Cork vs Senses
Cork (Cloverdale Paint) and Senses (Jotun) come from different manufacturers. Hue-wise, Cork belongs to the beige family and Senses to the beige-greige family. The 10-point LRV gap — 51 for Cork vs 41 for Senses — means Cork will open up a space more effectively. ΔE 6.9 means they're clearly different, but not dramatically so — they'd pair well in the same room. Below you'll find 5 real-room photo comparisons where both colors appear side by side, plus 5 simulated room previews.

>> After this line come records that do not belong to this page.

-- ==== Sys2Proof/Certificates/Slice0/Obligations.lean ====
section
/-! DEFINITION. The statements for the provers, from the numbered rules of spec/. Each says what an instruction or
the machine does, with its frame: `t = { s with ... }` names every field that may change, and the bytes of ROWBUF
are given one by one. -/

open Sys2Proof Sys2Proof.Machine

/-! Encoding -/

/-- Decoding the encoding of a well-formed instruction gives the instruction back, with every operand (R59 to
R61, R70). -/
def Obligations.DecodeOfEncodeIsTheInstruction : Prop :=
  ∀ i : Instr, i.wellFormed = true → decode (encode i) = .ok i

/-- R59, R61: the class of a byte and its field are fixed by its code. -/
def Obligations.ByteClassesAreTheTable : Prop :=
  ∀ b : Byte, let code := (b &&& 0x7F).toNat
    (∀ d, decodeByte b = .digit d ↔ 0x30 ≤ code ∧ code ≤ 0x39 ∧ d.toNat = code - 0x30) ∧
    (decodeByte b = .semi ↔ code = 0x3B) ∧ (decodeByte b = .bang ↔ code = 0x21) ∧
    (decodeByte b = .hash ↔ code = 0x23) ∧ (decodeByte b = .quote ↔ code = 0x22) ∧
    (decodeByte b = .dollar ↔ code = 0x24) ∧ (decodeByte b = .dash ↔ code = 0x2D) ∧
    (∀ c, decodeByte b = .sixel c ↔ 0x3F ≤ code ∧ code ≤ 0x7E ∧ c.toNat = code - 63) ∧
    (decodeByte b = .ignored ↔ code ≤ 0x20 ∨ (0x25 ≤ code ∧ code ≤ 0x2C) ∨ code = 0x2E ∨ code = 0x2F ∨
      code = 0x3A ∨ (0x3C ≤ code ∧ code ≤ 0x3E) ∨ code = 0x7F)

/-- R57: the low seven bits decide, and flipping bit 7 gives the same instruction. -/
def Obligations.HighBitOfAByteIsIgnored : Prop :=
  ∀ b : Byte, decodeByte (b &&& 0x7F) = decodeByte b ∧ decodeByte (b ^^^ 0x80) = decodeByte b

/-- R70: an opcode other than 1..6, and space code 3, is no transaction. -/
def Obligations.UnknownCommandWordsAreRejected : Prop :=
  ∀ w : TxnWord,
    ((w.extractLsb' 0 4).toNat = 0 ∨ 6 < (w.extractLsb' 0 4).toNat →
      decode (.command w) = .error (.unknownOpcode (w.extractLsb' 0 4))) ∧
    ((w.extractLsb' 0 4 = 5 ∨ w.extractLsb' 0 4 = 6) → w.extractLsb' 4 2 = 3 →
      decode (.command w) = .error .unknownSpace)

/-- Words written out from the tables of R59 and R70 decode to what they stand for. -/
def Obligations.WrittenWordsDecode : Prop :=
  decode (.byte 0b00110111) = .ok (.digit 7) ∧ decode (.byte 0b00100001) = .ok .bang ∧
  decode (.byte 0b01111110) = .ok (.sixel 0b111111) ∧ decode (.byte 0b11000001) = .ok (.sixel 0b000010) ∧
  decode (.byte 0b11111111) = .ok .ignored ∧ decode (.command 0x42) = .ok (.decode 4 0) ∧
  decode (.command 0x3) = .ok .currentWidth
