-- ==== Sys2Proof/Laws/Memory.lean ====
section
/-! SUPPORT. The laws of the arrays: what a byte reads as after a write, and that a write keeps the canonical
form. -/

namespace Sys2Proof.Machine

/-- The range test of `dropRun`, as a proposition. -/
theorem Mem.inRange_eq (a x e : Nat) : (Nat.ble a x && Nat.blt x e) = decide (a ≤ x ∧ x < e) := by
  rw [Bool.eq_iff_iff]; simp

theorem Mem.read?_run (bs : List Byte) (a x : Nat) (m : Mem) :
    Mem.read? (Mem.run a bs m) x = if a ≤ x ∧ x < a + bs.length then bs[x - a]? else Mem.read? m x := by
  induction bs generalizing a with
  | nil => simp [Mem.run]
  | cons b bs ih =>
    rw [Mem.run, Mem.read?, ih, List.length_cons]
    by_cases h : a = x
    · subst h; simp
    · by_cases h' : a ≤ x
      · have e : x - a = (x - (a + 1)) + 1 := by omega
        rw [if_neg h, e, List.getElem?_cons_succ]
        by_cases h2 : x < a + (bs.length + 1)
        · rw [if_pos (by omega), if_pos (by omega)]
        · rw [if_neg (by omega), if_neg (by omega)]
      · rw [if_neg h, if_neg (by omega), if_neg (by omega)]

theorem Mem.read?_dropRun (a e x : Nat) (m : Mem) (h : x < a ∨ e ≤ x) :
    Mem.read? (Mem.dropRun a e m) x = Mem.read? m x := by
  induction m with
  | nil => rfl
  | cons c m ih =>
    rw [Mem.dropRun, Mem.inRange_eq]
    by_cases hc : a ≤ c.1 ∧ c.1 < e
    · have h1 : c.1 ≠ x := by omega
      rw [decide_eq_true hc, cond_true, ih, Mem.read?, if_neg h1]
    · rw [decide_eq_false hc, cond_false]

/-- What a byte reads as after a write: the written byte inside the run, the old one outside. -/
theorem Mem.read?_write (m : Mem) (a : Nat) (bs : List Byte) (x : Nat) :
    (m.write a bs).read? x = if a ≤ x ∧ x < a + bs.length then bs[x - a]? else m.read? x := by
  induction m with
  | nil => rw [Mem.write, Mem.read?_run]
  | cons c m ih =>
    rw [Mem.write]
    by_cases hc : c.1 < a
    · have h1 : Nat.blt c.1 a = true := by simpa using hc
      rw [h1, cond_true, Mem.read?, ih, Mem.read?]
      by_cases hx : c.1 = x
      · rw [if_pos hx, if_neg (by omega), if_pos hx]
      · rw [if_neg hx, if_neg hx]
    · have h1 : Nat.blt c.1 a = false := by rw [← Bool.not_eq_true, Nat.blt_eq]; exact hc
      rw [h1, cond_false, Mem.read?_run]
      by_cases hx : a ≤ x ∧ x < a + bs.length
      · rw [if_pos hx, if_pos hx]
      · rw [if_neg hx, if_neg hx, Mem.read?_dropRun _ _ _ _ (by omega)]

/-- The canonical form says that the offsets rise strictly. -/
theorem Mem.wf_iff (m : Mem) : m.wf = true ↔ m.Pairwise (fun c d => c.1 < d.1) := by
  induction m with
  | nil => simp [Mem.wf]
  | cons c m ih =>
    cases m with
    | nil => simp [Mem.wf]
    | cons d m =>
      rw [Mem.wf, Bool.and_eq_true, ih, decide_eq_true_iff, List.pairwise_cons (a := c)]
      constructor
      · rintro ⟨h1, h2⟩
        refine ⟨fun e he => ?_, h2⟩
        rcases List.mem_cons.1 he with rfl | he
        · exact h1
        · exact Nat.lt_trans h1 ((List.pairwise_cons.1 h2).1 e he)
      · rintro ⟨h1, h2⟩
        exact ⟨h1 d (by simp), h2⟩

theorem Mem.mem_run (bs : List Byte) (a : Nat) (m : Mem) (c : Host.Cell) (h : c ∈ Mem.run a bs m) :
    (a ≤ c.1 ∧ c.1 < a + bs.length) ∨ c ∈ m := by
  induction bs generalizing a with
  | nil => exact .inr h
  | cons b bs ih =>
    rcases List.mem_cons.1 h with rfl | h
    · simp
    · rcases ih (a + 1) h with h | h
      · left; simp; omega
      · exact .inr h

theorem Mem.mem_dropRun (a e : Nat) (m : Mem) (c : Host.Cell) (h : c ∈ Mem.dropRun a e m) : c ∈ m := by
  induction m with
  | nil => exact h
  | cons d m ih =>
    rw [Mem.dropRun] at h
    cases hd : (Nat.ble a d.1 && Nat.blt d.1 e) <;> rw [hd] at h
    · exact h
    · exact List.mem_cons_of_mem _ (ih h)

theorem Mem.mem_write (m : Mem) (a : Nat) (bs : List Byte) (c : Host.Cell) (h : c ∈ Mem.write m a bs) :
    (a ≤ c.1 ∧ c.1 < a + bs.length) ∨ c ∈ m := by
  induction m with
  | nil => exact Mem.mem_run bs a [] c h
  | cons d m ih =>
    rw [Mem.write] at h
    cases hd : Nat.blt d.1 a <;> rw [hd] at h
    · rcases Mem.mem_run bs a _ c h with h | h
      · exact .inl h
      · exact .inr (Mem.mem_dropRun _ _ _ _ h)
    · rcases List.mem_cons.1 h with rfl | h
      · simp
      · rcases ih h with h | h
        · exact .inl h
        · exact .inr (List.mem_cons_of_mem _ h)

theorem Mem.run_pairwise (bs : List Byte) (a : Nat) (m : Mem)
    (hm : m.Pairwise (fun c d => c.1 < d.1)) (h : ∀ c ∈ m, a + bs.length ≤ c.1) :
    (Mem.run a bs m).Pairwise (fun c d => c.1 < d.1) := by
  induction bs generalizing a with
  | nil => exact hm
  | cons b bs ih =>
    have h' : ∀ c ∈ m, a + 1 + bs.length ≤ c.1 := fun c hc => by
      have := h c hc; simp at this; omega
    rw [Mem.run, List.pairwise_cons]
    refine ⟨fun c hc => ?_, ih (a + 1) h'⟩
    rcases Mem.mem_run bs (a + 1) m c hc with hc | hc
    · simp; omega
    · have := h' c hc; simp; omega

theorem Mem.dropRun_pairwise (a e : Nat) (m : Mem) (hm : m.Pairwise (fun c d => c.1 < d.1))
    (h : ∀ c ∈ m, a ≤ c.1) :
    (Mem.dropRun a e m).Pairwise (fun c d => c.1 < d.1) ∧ ∀ c ∈ Mem.dropRun a e m, e ≤ c.1 := by
  induction m with
  | nil => simp [Mem.dropRun]
  | cons d m ih =>
    rw [Mem.dropRun, Mem.inRange_eq]
    have hd := h d (by simp)
    have hp := List.pairwise_cons.1 hm
    by_cases hc : d.1 < e
    · rw [decide_eq_true ⟨hd, hc⟩, cond_true]
      exact ih hp.2 (fun c hc => h c (List.mem_cons_of_mem _ hc))
    · rw [decide_eq_false (by omega), cond_false]
      refine ⟨hm, fun c hcm => ?_⟩
      rcases List.mem_cons.1 hcm with rfl | hcm
      · omega
      · have := hp.1 c hcm; omega

theorem Mem.write_pairwise (m : Mem) (a : Nat) (bs : List Byte) (hm : m.Pairwise (fun c d => c.1 < d.1)) :
    (m.write a bs).Pairwise (fun c d => c.1 < d.1) := by
  induction m with
  | nil => exact Mem.run_pairwise bs a [] .nil (by simp)
  | cons d m ih =>
    have hp := List.pairwise_cons.1 hm
    rw [Mem.write]
    cases hd : Nat.blt d.1 a
    · have h0 : a ≤ d.1 := by
        rw [← Bool.not_eq_true, Nat.blt_eq] at hd; omega
      have := Mem.dropRun_pairwise a (a + bs.length) (d :: m) hm (fun c hc => by
        rcases List.mem_cons.1 hc with rfl | hc
        · exact h0
        · have := hp.1 c hc; omega)
      exact Mem.run_pairwise bs a _ this.1 this.2
    · have h0 : d.1 < a := by simpa using hd
      rw [cond_true, List.pairwise_cons]
      refine ⟨fun c hc => ?_, ih hp.2⟩
      rcases Mem.mem_write m a bs c hc with hc | hc
      · omega
      · exact hp.1 c hc

/-- A write keeps the canonical form. -/
theorem Mem.wf_write (m : Mem) (a : Nat) (bs : List Byte) (h : m.wf = true) : (m.write a bs).wf = true := by
  rw [Mem.wf_iff] at *
  exact Mem.write_pairwise m a bs h

/-- A write inside the space keeps every listed offset inside it. -/
theorem Mem.below_write (m : Mem) (a n : Nat) (bs : List Byte) (h : m.below n = true)
    (hn : a + bs.length ≤ n ∨ bs = []) : (m.write a bs).below n = true := by
  simp only [Mem.below, List.all_eq_true, decide_eq_true_eq] at *
  intro c hc
  rcases Mem.mem_write m a bs c hc with hc | hc
  · rcases hn with hn | hn
    · omega
    · subst hn; simp at hc; omega
  · exact h c hc

end Sys2Proof.Machine
end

Cork vs Senses in Real Spaces
5 real rooms side by side. Cork and Senses are close enough that the difference can be hard to judge from a chip alone — these photos show how each reads at scale, across different spaces and lighting conditions.
Living Room
A living room wall sees more varied light than almost any other surface in the house, which makes the choice between these two more nuanced than a chip suggests. Cork reflects noticeably more light off the walls, making the space read more open than Senses.
Bedroom
Bedrooms are typically lit with warmer, lower light than the rest of the house — a condition that flatters warm tones and deepens cool ones. Cork returns significantly more light to the room — in a smaller or darker space, that difference in perceived brightness is hard to miss.
Kitchen
Kitchens often have the harshest, most revealing light in the house — under-cabinet LEDs and overhead fixtures that strip away subtlety. Cork returns significantly more light to the room — in a smaller or darker space, that difference in perceived brightness is hard to miss.
Dining Room
Dining rooms often rely on warm incandescent or candlelight, which flatters warm undertones and mutes cool ones. The LRV gap is large enough that Cork will make the room feel meaningfully brighter than Senses would.
Bathroom
Small bathrooms intensify color. A shade that seems quiet in a larger room can feel immersive when you're surrounded by it on four walls. Cork returns significantly more light to the room — in a smaller or darker space, that difference in perceived brightness is hard to miss.
Color Details
Cork vs Senses Simulated Comparison
5 simulated room previews — drag the slider on each to see Cork on one side and Senses on the other.
Digital color is approximate. These simulations are generated from the manufacturer's hex values and overlaid on grayscale room photos — your screen's calibration, brightness, and viewing angle all affect how they render. Before committing to either color, test physical samples in your own space under the light you actually live with.
More Cork comparisons
See how Cork stacks up against other well-photographed colors across different brands and tones.